Gérard Wajcman : l’oeil absolu

Soirée « Sur le vif »

Gérard Wajcman

Invité à l’Association de la Cause Freudienne-Belgique

Le jeudi 25 mars à 21h

37 rue du Prince Royal à Ixelles

La soirée, consacrée à son dernier livre « L’œil absolu »[1],  sera animée par Yves Depelsenaire


« Entre vidéosurveillance et idéologie de la transparence, le psychanalyste Gérard Wajcman décrit une nouvelle tyrannie du regard. Dans un immeuble parisien, un dispositif de vidéosurveillance a été installé. Il permet aux résidents d’observer le bâtiment depuis leur téléviseur. Grâce à des caméras de CCTV (Closed Circuit TV) qui fleurissent dans d’autres grandes villes, Londres en tête, chacun peut surveiller sa cage d’escalier, voire son propre salon. « Le sens du «circuit fermé» de la télévision se révèle : c’est le regard en circuit fermé. Son accomplissement ultime, c’est le spectateur se regardant à la télé en train de regarder la télé, se surveillant lui-même », commente Gérard Wajcman ». (Le monde des livres)

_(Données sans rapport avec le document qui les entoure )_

-- Accesses of a stage (04 R130, R131).

/-- The regions a stage accesses: pointer, byte offset, length, and whether it reads it. -/
def chainRegions (w : Mi) (b : List W32) (ix : List Nat) : List (Nat × Nat × Nat × Bool) :=
  let bias (p : Nat) : Nat × Nat × Nat × Bool := (p, 0, 256, true)
  let residual : List (Nat × Nat × Nat × Bool) :=
    if cbAux b = 0 then [] else
      (miRows w ix).map (fun r => (1, outRow w ix r * cbAuxStride b, rowBytes (cbAux b) (miN w), true))
  match miEntry w, miStage w with
  | 0, _ | 10, _ => [bias 0]
  | 1, _ => bias 0 :: residual
  | 2, _ => [bias 0, bias 1, bias 2]
  | 3, _ => bias 0 :: residual ++ [(2, 0, 1056, decide (cbParam b 0 ≠ 0))]
      ++ (if cbFlag b then [(3, 0, 288, decide (cbParam b 1 ≠ 0))] else [])
  | 4, _ => [(0, 0, 1056, true), (1, 0, 4 * miK w, true), (2, 0, 4 * miK w, true), bias 3]
  | 5, _ => [(0, 0, 1056, true), (1, 0, 4 * miK w, true), bias 3]
  | 6, st => [(0, 0, 8224, decide (st = 1)), bias 1]
  | 7, 0 => [(0, 0, 1056, decide (cbParam b 0 ≠ 0)), (1, 0, 8192, false)]
  | 7, 1 => [(0, 0, 1056, true), (2, 0, 16384, decide (cbParam b 0 ≠ 0))]
  | 7, _ => [(0, 0, 1056, true), (2, 0, 16384, true)]
  | 8, st => [(0, 0, 1056, decide (st = 1) || decide (cbParam b 0 ≠ 0))]
  | 9, _ => [bias 0, (1, 0, 64 * miM w, false)]
  | 11, _ => [bias 0, (1, 0, 288, decide (cbParam b 0 ≠ 0))]
  | 13, _ => [(0, 0, 16416 * wfield b 12 7 0, true), bias 1]
  | _, _ => []

/-- The first refused access of a stage: BAD_DESCRIPTOR at the pointer's word, or ACCESS_FAULT. -/
def State.chainRegionFail (s : State) (x : Site) (w : Mi) (b : List W32) (ix : List Nat) : Option Result :=
  s.regionFail x ((chainRegions w b ix).map (fun e => (3 + e.1, cbCode b e.1, cbOff b e.1 + e.2.1, e.2.2.1)))

/-- What a stage reads: code, offset, length. -/
def chainReads (w : Mi) (b : List W32) (ix : List Nat) : List (Nat × Nat × Nat) :=
  ((chainRegions w b ix).filter (fun e => e.2.2.2)).map (fun e => (cbCode b e.1, cbOff b e.1 + e.2.1, e.2.2.1))

/-- What a stage's reads cannot deliver, first. -/
def State.chainUe (s : State) (x : Site) (w : Mi) (b : List W32) (ix : List Nat) : Option Media :=
  (chainReads w b ix).findSome? (fun e => s.locUe x e.1 e.2.1 e.2.2)

/-- Bytes that a stage's reads move in stack memory. -/
def chainStackBytes (w : Mi) (b : List W32) (ix : List Nat) : Nat :=
  ((chainReads w b ix).map (fun e => stackCost e.1 e.2.2)).sum

/-- FP32 values at a pointer. -/
def State.ptrF32 (s : State) (x : Site) (b : List W32) (p off n : Nat) : List FVal :=
  s.f32s x (cbCode b p) (cbOff b p + off) n

def ptrStore (s : State) (x : Site) (b : List W32) (p off : Nat) (bs : List Byte) : HeldStore :=
  s.locStore x (cbCode b p) (cbOff b p + off) bs

/-- The bytes of FP32 values. -/
def f32Bytes (l : List FVal) : List Byte := l.flatMap (fun v => leBytes 4 (f32Bits v))

/-- Element c of the residual row of row r, in FP32 (04 R135). -/
def State.residual (s : State) (x : Site) (w : Mi) (b : List W32) (ix : List Nat) (r : Nat) : List FVal :=
  (rowElems (cbAux b) (miN w) (s.locRead x (cbCode b 1) (cbOff b 1 + outRow w ix r * cbAuxStride b)
    (rowBytes (cbAux b) (miN w)))).map Elem.re

-- Prologues (04 R143, R150).

/-- The three FP32 words of row r's entry in a statistics or state buffer (04 R140, R145). -/
def State.rowEntry (s : State) (x : Site) (b : List W32) (p r : Nat) : List FVal :=
  s.ptrF32 x b p (32 + 16 * r) 3

/-- The transformation of row r of operand A: mean and rstd of TV-04, rstd of TV-05, m of TV-08. -/
def State.prologueRow (s : State) (x : Site) (w : Mi) (b : List W32) (r : Nat) : FVal × FVal :=
  let e := s.rowEntry x b 0 r
  let sum := e.getD 0 .zero
  let sq := e.getD 1 .zero
  let n := FVal.ofInt (miK w)
  let eps := f32 (cbParam b 2)
  match miEntry w with
  | 4 =>
    let mean := fdiv sum n
    let var := fsub (fdiv sq n) (fmul mean mean)
    let var' := if var.lt .zero then .zero else var
    (mean, fdiv fOne (fsqrt (fadd var' eps)))
  | 5 => (.zero, fdiv fOne (fsqrt (fadd (fdiv sq n) eps)))
  | _ => (sum, .zero)

/-- An element of the source as it enters the array, rounded to fmt_a by nearest even; DESIGN CHOICE, log entry 75: a
result beyond the largest finite value of fmt_a becomes an infinity, as an arithmetic step's does (02 R65). -/
def prologueElem (w : Mi) (q : FVal × FVal) (gamma beta a : FVal) : FVal :=
  let v := match miEntry w with
    | 4 => fadd (fmul (fmul (fsub a q.1) q.2) gamma) beta
    | 5 => fmul (fmul a q.2) gamma
    | _ => if q.1 = .inf true then .zero else fexp (fsub a q.1)
  match fmtFloat (miFmtA w) with
  | some l => l.arith v
  | none => v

« La surveillance totale de la planète et de nos vies, entre menace réelle et mythe contemporain: un essai brillant de Gérard Wajcman. Voir est une arme du pouvoir. Depuis la vidéosurveillance jusqu’aux balayages satellitaires de la planète, en passant par l’imagerie médicale et la télé-réalité, d’innombrables dispositifs s’acharnent à nous rendre intégralement visibles et transparents. On sait que sortir faire ses courses à Londres aujourd’hui, c’est être filmé plus de trois cents fois. La science et la technique ont bricolé un dieu omnivoyant électronique, un nouvel Argos doté de millions d’yeux qui ne dorment jamais. Plus que dans une civilisation de l’image, nous sommes désormais dans une civilisation du regard. On surveillait jadis les criminels, aujourd’hui on surveille surtout les innocents. Pour la politique sécuritaire, nous sommes tous des dommages collatéraux. Mais au-delà de la surveillance, ce regard global infiltre aujourd’hui tous les domaines de nos vies, de la naissance à la mort. La transparence n’est pas qu’une affaire sociale, elle vise aussi le privé de nos maisons et l’intérieur de nos corps, dissolvant chaque jour un peu plus l’espace de l’intime et du secret ». (Quatrième de couverture)

Gérard Wajcman, écrivain, psychanalyste, maître de conférences au département de psychanalyse de l’Université Paris-VIII, dirige le Centre d’étude d’histoire et de théorie du regard. Il est l’auteur notamment de : Le Maître et l’Hystérique (Navarin/Le Seuil, 1982), L’Interdit (Denoël, 1986), L’Objet du siècle (Verdier, 1998), Fenêtre, chroniques du regard et de l’intime (Verdier, 2004).